* _Exercise_: Could you set down every record exactly as it appears?

* _Data to process_:
⟨

/-- Settles O28: the speed is flipped once a toggle, and `otherSpeed` is its own inverse. -/
theorem twoTogglesCancel : Obligations.TwoTogglesCancel := by
  refine ⟨fun n s hp hrx hlink hrate hs => ?_, fun i s v hi => exec_setSpeed hi s v⟩
  obtain ⟨t, hrun, hpt, htx, hrate', hspeed⟩ := run_toggles hp hrx hlink hrate hs
  refine ⟨t, hrun, hpt, htx, hrate', fun heven => ?_, fun hodd => ?_⟩
  · rw [hspeed, otherSpeed_involutive.iterate_even (Nat.even_iff.mpr heven), id]
  · rw [hspeed, otherSpeed_involutive.iterate_odd (Nat.odd_iff.mpr hodd)]
    exact otherSpeed_ne _

/-- Settles O57: the word is the constant plus sixteen times the value. -/
theorem dacWordArithmetic : Obligations.DacWordArithmetic := by
  intro v
  have hv : v.toNat < 256 := v.isLt
  have hword := dacWord_toNat v
  refine ⟨rfl, shifted_toNat v, dacCmd_and_shifted v, by omega, by omega, ?_, ?_, dacHigh_eq v, ?_, dacLow_eq v⟩
  · apply BitVec.eq_of_toNat_eq
    rw [BitVec.toNat_and, hword]
    refine (Nat.and_two_pow_sub_one_eq_mod _ 4).trans ?_
    rw [BitVec.toNat_ofNat]
    omega
  · apply BitVec.eq_of_toNat_eq
    rw [dacHigh, BitVec.toNat_setWidth, BitVec.toNat_setWidth, BitVec.toNat_ushiftRight, hword,
      Nat.shiftRight_eq_div_pow]
    omega
  · apply BitVec.eq_of_toNat_eq
    rw [BitVec.toNat_and, hword]
    refine Eq.trans ?_ (Nat.and_two_pow_sub_one_eq_mod _ 8).symm
    rw [dacLow, BitVec.toNat_setWidth, BitVec.toNat_setWidth, hword]
    omega

end Sys2Proof.Machine

/-! SUPPORT. Proofs of the statements on exceptions (60_exceptions.md): which turns of `CTRL` and which moves of the
other agents are refused. -/

namespace Sys2Proof.Machine

section

variable {s : State} {r : Refusal}

/-! ## The primitives -/

/-- A `Send` is never refused: a busy link holds it (R56). -/
theorem sendThen_next (b : Byte) (s : State) (rest : State → State) : ∃ t, sendThen b s rest = .next t := by
  cases hlink : s.link.sending with
  | true => exact ⟨_, sendThen_busy hlink⟩
  | false => exact ⟨_, sendThen_idle hlink⟩

/-- `TransportInit` and the rest of its step are refused only on a link that is not quiet (R59). -/
theorem transportInit_refused {v : Speed} {f : State → State}
    (h : onNext (transportInit v s) (fun u => .next (f u)) = .refused r) : r = .linkNotQuiet ∧ s.linkQuiet = false := by
  rcases transportInit_cases v s with ⟨-, hi⟩ | ⟨hlink, hi⟩
  · rw [hi] at h
    cases h
  · rw [hi] at h
    cases h
    exact ⟨rfl, hlink⟩

/-! ## One turn of `CTRL` -/

/-- Every way one turn of `CTRL` can be refused, as `CtrlStep` is every way it can be answered. -/
inductive CtrlRefused (s : State) : Refusal → Prop where
  | linkNotQuiet (hp : s.phase = .baudInit ∨ s.phase = .boot 17) (hlink : s.linkQuiet = false) :
      CtrlRefused s .linkNotQuiet
  | strayParameter (hp : s.phase = .dParam) (hcmd : head s.cmd ≠ .wantsParam) : CtrlRefused s .strayParameter

/-- Of the start-up list only the last step can be refused (R212). -/
theorem boot_refused {k : Fin bootSteps} (hp : s.phase = .boot k) (h : bootStep k s = .refused r) :
    CtrlRefused s r := by
  unfold bootStep at h
  split at h
  · cases h
  · next hnone =>
    have hlen : bootWrites.length = 16 := rfl
    have hk : 16 ≤ k.val := hlen ▸ List.getElem?_eq_none_iff.mp hnone
    rw [hlen] at h
    split at h
    · cases h
    · next h16 =>
      obtain rfl : k = 17 := Fin.ext (show k.val = 17 by have : k.val < 18 := k.isLt; omega)
      obtain ⟨rfl, hlink⟩ := transportInit_refused h
      exact .linkNotQuiet (.inr hp) hlink

/-- `D_FETCH` has an answer for every byte, and begins every command (R160, R161). -/
theorem fetch_next (hp : s.phase = .dFetch) : ∃ t, (ctrlTurn s).result = .next t := by
  cases hrx : s.rx with
  | nil => exact ⟨s, ctrl_fetch_empty hp hrx⟩
  | cons b rest =>
    rw [ctrl_fetch hp hrx]
    split
    · next i _ => exact ⟨_, exec_begins (s := s.received b rest b s.param) (.inl hp) i⟩
    · exact ⟨_, rfl⟩
    · exact ⟨_, rfl⟩

/-- `D_PARAM` has a row for every command byte that leads to it (R160). -/
theorem param_refused (hp : s.phase = .dParam) (h : (ctrlTurn s).result = .refused r) : CtrlRefused s r := by
  cases hrx : s.rx with
  | nil => cases (ctrl_param_empty hp hrx).symm.trans h
  | cons p rest =>
    rw [ctrl_param hp hrx] at h
    split at h
    · next i _ => cases (exec_begins (s := s.received p rest s.cmd p) (.inr hp) i).symm.trans h
    · next hnone =>
      cases h
      refine .strayParameter hp fun hwants => ?_
      obtain ⟨i, hi⟩ := withParam_of_wantsParam hwants p
      cases hnone.symm.trans hi

/-- Whatever a turn of `CTRL` is refused for is one of the cases listed: every other phase has an answer. -/
theorem ctrlTurn_refused (h : (ctrlTurn s).result = .refused r) : CtrlRefused s r := by
  cases hp : s.phase with
  | boot k => exact boot_refused hp (ctrl_boot hp ▸ h)
  | dParam => exact param_refused hp h
  | baudInit =>
    obtain ⟨rfl, hlink⟩ := transportInit_refused ((ctrl_baudInit hp).symm.trans h)
    exact .linkNotQuiet (.inl hp) hlink
  | dFetch =>
    obtain ⟨t, ht⟩ := fetch_next hp
    cases ht.symm.trans h
  | ver k =>
    obtain ⟨t, ht⟩ := sendThen_next (Params.versionByte k) s fun t => t.goto (afterVer k)
    cases ht.symm.trans ((ctrl_ver hp).symm.trans h)
  | mul k => cases (ctrl_mul hp).symm.trans h
  | dacCsLo => cases (ctrl_dacCsLo hp).symm.trans h
  | dacHi => cases (ctrl_dacHi hp).symm.trans h
  | dacLo => cases (ctrl_dacLo hp).symm.trans h
  | dacCsHi => cases (ctrl_dacCsHi hp).symm.trans h
  | edgeSet => cases (ctrl_edgeSet hp).symm.trans h
  | capRden | capTrigOn | capTrigOff | capForceOn | capForceOff | capDelay | capPollRx | capPollFill | capAck =>
    have hc : s.capturing := by simp [State.capturing, Phase.activity, hp]
    obtain ⟨t, ht⟩ := captureStep_next (captureStep_of_capturing hc)
    cases ht.symm.trans h
  | xferRdenOn | xferPoll | xferClkOn | xferClkOff | xferRead | xferSend | xferRdenOff =>
    have hx : s.transferring := by simp [State.transferring, Phase.activity, hp]
    obtain ⟨t, ht, -⟩ := execSend_transferStep hx
    cases ht.symm.trans ((ctrl_send hx).symm.trans h)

⟩

* _Expected answer_:
/-- Settles O28: the speed is flipped once a toggle, and `otherSpeed` is its own inverse. -/
theorem twoTogglesCancel : Obligations.TwoTogglesCancel := by
  refine ⟨fun n s hp hrx hlink hrate hs => ?_, fun i s v hi => exec_setSpeed hi s v⟩
  obtain ⟨t, hrun, hpt, htx, hrate', hspeed⟩ := run_toggles hp hrx hlink hrate hs
  refine ⟨t, hrun, hpt, htx, hrate', fun heven => ?_, fun hodd => ?_⟩
  · rw [hspeed, otherSpeed_involutive.iterate_even (Nat.even_iff.mpr heven), id]
  · rw [hspeed, otherSpeed_involutive.iterate_odd (Nat.odd_iff.mpr hodd)]
    exact otherSpeed_ne _

/-- Settles O57: the word is the constant plus sixteen times the value. -/
theorem dacWordArithmetic : Obligations.DacWordArithmetic := by
  intro v
  have hv : v.toNat < 256 := v.isLt
  have hword := dacWord_toNat v
  refine ⟨rfl, shifted_toNat v, dacCmd_and_shifted v, by omega, by omega, ?_, ?_, dacHigh_eq v, ?_, dacLow_eq v⟩
  · apply BitVec.eq_of_toNat_eq
    rw [BitVec.toNat_and, hword]
    refine (Nat.and_two_pow_sub_one_eq_mod _ 4).trans ?_
    rw [BitVec.toNat_ofNat]
    omega
  · apply BitVec.eq_of_toNat_eq
    rw [dacHigh, BitVec.toNat_setWidth, BitVec.toNat_setWidth, BitVec.toNat_ushiftRight, hword,
      Nat.shiftRight_eq_div_pow]
    omega
  · apply BitVec.eq_of_toNat_eq
    rw [BitVec.toNat_and, hword]
    refine Eq.trans ?_ (Nat.and_two_pow_sub_one_eq_mod _ 8).symm
    rw [dacLow, BitVec.toNat_setWidth, BitVec.toNat_setWidth, hword]
    omega

end Sys2Proof.Machine

/-! SUPPORT. Proofs of the statements on exceptions (60_exceptions.md): which turns of `CTRL` and which moves of the
other agents are refused. -/

namespace Sys2Proof.Machine

section

variable {s : State} {r : Refusal}

/-! ## The primitives -/

/-- A `Send` is never refused: a busy link holds it (R56). -/
theorem sendThen_next (b : Byte) (s : State) (rest : State → State) : ∃ t, sendThen b s rest = .next t := by
  cases hlink : s.link.sending with
  | true => exact ⟨_, sendThen_busy hlink⟩
  | false => exact ⟨_, sendThen_idle hlink⟩

/-- `TransportInit` and the rest of its step are refused only on a link that is not quiet (R59). -/
theorem transportInit_refused {v : Speed} {f : State → State}
    (h : onNext (transportInit v s) (fun u => .next (f u)) = .refused r) : r = .linkNotQuiet ∧ s.linkQuiet = false := by
  rcases transportInit_cases v s with ⟨-, hi⟩ | ⟨hlink, hi⟩
  · rw [hi] at h
    cases h
  · rw [hi] at h
    cases h
    exact ⟨rfl, hlink⟩

/-! ## One turn of `CTRL` -/

/-- Every way one turn of `CTRL` can be refused, as `CtrlStep` is every way it can be answered. -/
inductive CtrlRefused (s : State) : Refusal → Prop where
  | linkNotQuiet (hp : s.phase = .baudInit ∨ s.phase = .boot 17) (hlink : s.linkQuiet = false) :
      CtrlRefused s .linkNotQuiet
  | strayParameter (hp : s.phase = .dParam) (hcmd : head s.cmd ≠ .wantsParam) : CtrlRefused s .strayParameter

/-- Of the start-up list only the last step can be refused (R212). -/
theorem boot_refused {k : Fin bootSteps} (hp : s.phase = .boot k) (h : bootStep k s = .refused r) :
    CtrlRefused s r := by
  unfold bootStep at h
  split at h
  · cases h
  · next hnone =>
    have hlen : bootWrites.length = 16 := rfl
    have hk : 16 ≤ k.val := hlen ▸ List.getElem?_eq_none_iff.mp hnone
    rw [hlen] at h
    split at h
    · cases h
    · next h16 =>
      obtain rfl : k = 17 := Fin.ext (show k.val = 17 by have : k.val < 18 := k.isLt; omega)
      obtain ⟨rfl, hlink⟩ := transportInit_refused h
      exact .linkNotQuiet (.inr hp) hlink

/-- `D_FETCH` has an answer for every byte, and begins every command (R160, R161). -/
theorem fetch_next (hp : s.phase = .dFetch) : ∃ t, (ctrlTurn s).result = .next t := by
  cases hrx : s.rx with
  | nil => exact ⟨s, ctrl_fetch_empty hp hrx⟩
  | cons b rest =>
    rw [ctrl_fetch hp hrx]
    split
    · next i _ => exact ⟨_, exec_begins (s := s.received b rest b s.param) (.inl hp) i⟩
    · exact ⟨_, rfl⟩
    · exact ⟨_, rfl⟩

/-- `D_PARAM` has a row for every command byte that leads to it (R160). -/
theorem param_refused (hp : s.phase = .dParam) (h : (ctrlTurn s).result = .refused r) : CtrlRefused s r := by
  cases hrx : s.rx with
  | nil => cases (ctrl_param_empty hp hrx).symm.trans h
  | cons p rest =>
    rw [ctrl_param hp hrx] at h
    split at h
    · next i _ => cases (exec_begins (s := s.received p rest s.cmd p) (.inr hp) i).symm.trans h
    · next hnone =>
      cases h
      refine .strayParameter hp fun hwants => ?_
      obtain ⟨i, hi⟩ := withParam_of_wantsParam hwants p
      cases hnone.symm.trans hi

/-- Whatever a turn of `CTRL` is refused for is one of the cases listed: every other phase has an answer. -/
theorem ctrlTurn_refused (h : (ctrlTurn s).result = .refused r) : CtrlRefused s r := by
  cases hp : s.phase with
  | boot k => exact boot_refused hp (ctrl_boot hp ▸ h)
  | dParam => exact param_refused hp h
  | baudInit =>
    obtain ⟨rfl, hlink⟩ := transportInit_refused ((ctrl_baudInit hp).symm.trans h)
    exact .linkNotQuiet (.inl hp) hlink
  | dFetch =>
    obtain ⟨t, ht⟩ := fetch_next hp
    cases ht.symm.trans h
  | ver k =>
    obtain ⟨t, ht⟩ := sendThen_next (Params.versionByte k) s fun t => t.goto (afterVer k)
    cases ht.symm.trans ((ctrl_ver hp).symm.trans h)
  | mul k => cases (ctrl_mul hp).symm.trans h
  | dacCsLo => cases (ctrl_dacCsLo hp).symm.trans h
  | dacHi => cases (ctrl_dacHi hp).symm.trans h
  | dacLo => cases (ctrl_dacLo hp).symm.trans h
  | dacCsHi => cases (ctrl_dacCsHi hp).symm.trans h
  | edgeSet => cases (ctrl_edgeSet hp).symm.trans h
  | capRden | capTrigOn | capTrigOff | capForceOn | capForceOff | capDelay | capPollRx | capPollFill | capAck =>
    have hc : s.capturing := by simp [State.capturing, Phase.activity, hp]
    obtain ⟨t, ht⟩ := captureStep_next (captureStep_of_capturing hc)
    cases ht.symm.trans h
  | xferRdenOn | xferPoll | xferClkOn | xferClkOff | xferRead | xferSend | xferRdenOff =>
    have hx : s.transferring := by simp [State.transferring, Phase.activity, hp]
    obtain ⟨t, ht, -⟩ := execSend_transferStep hx
    cases ht.symm.trans ((ctrl_send hx).symm.trans h)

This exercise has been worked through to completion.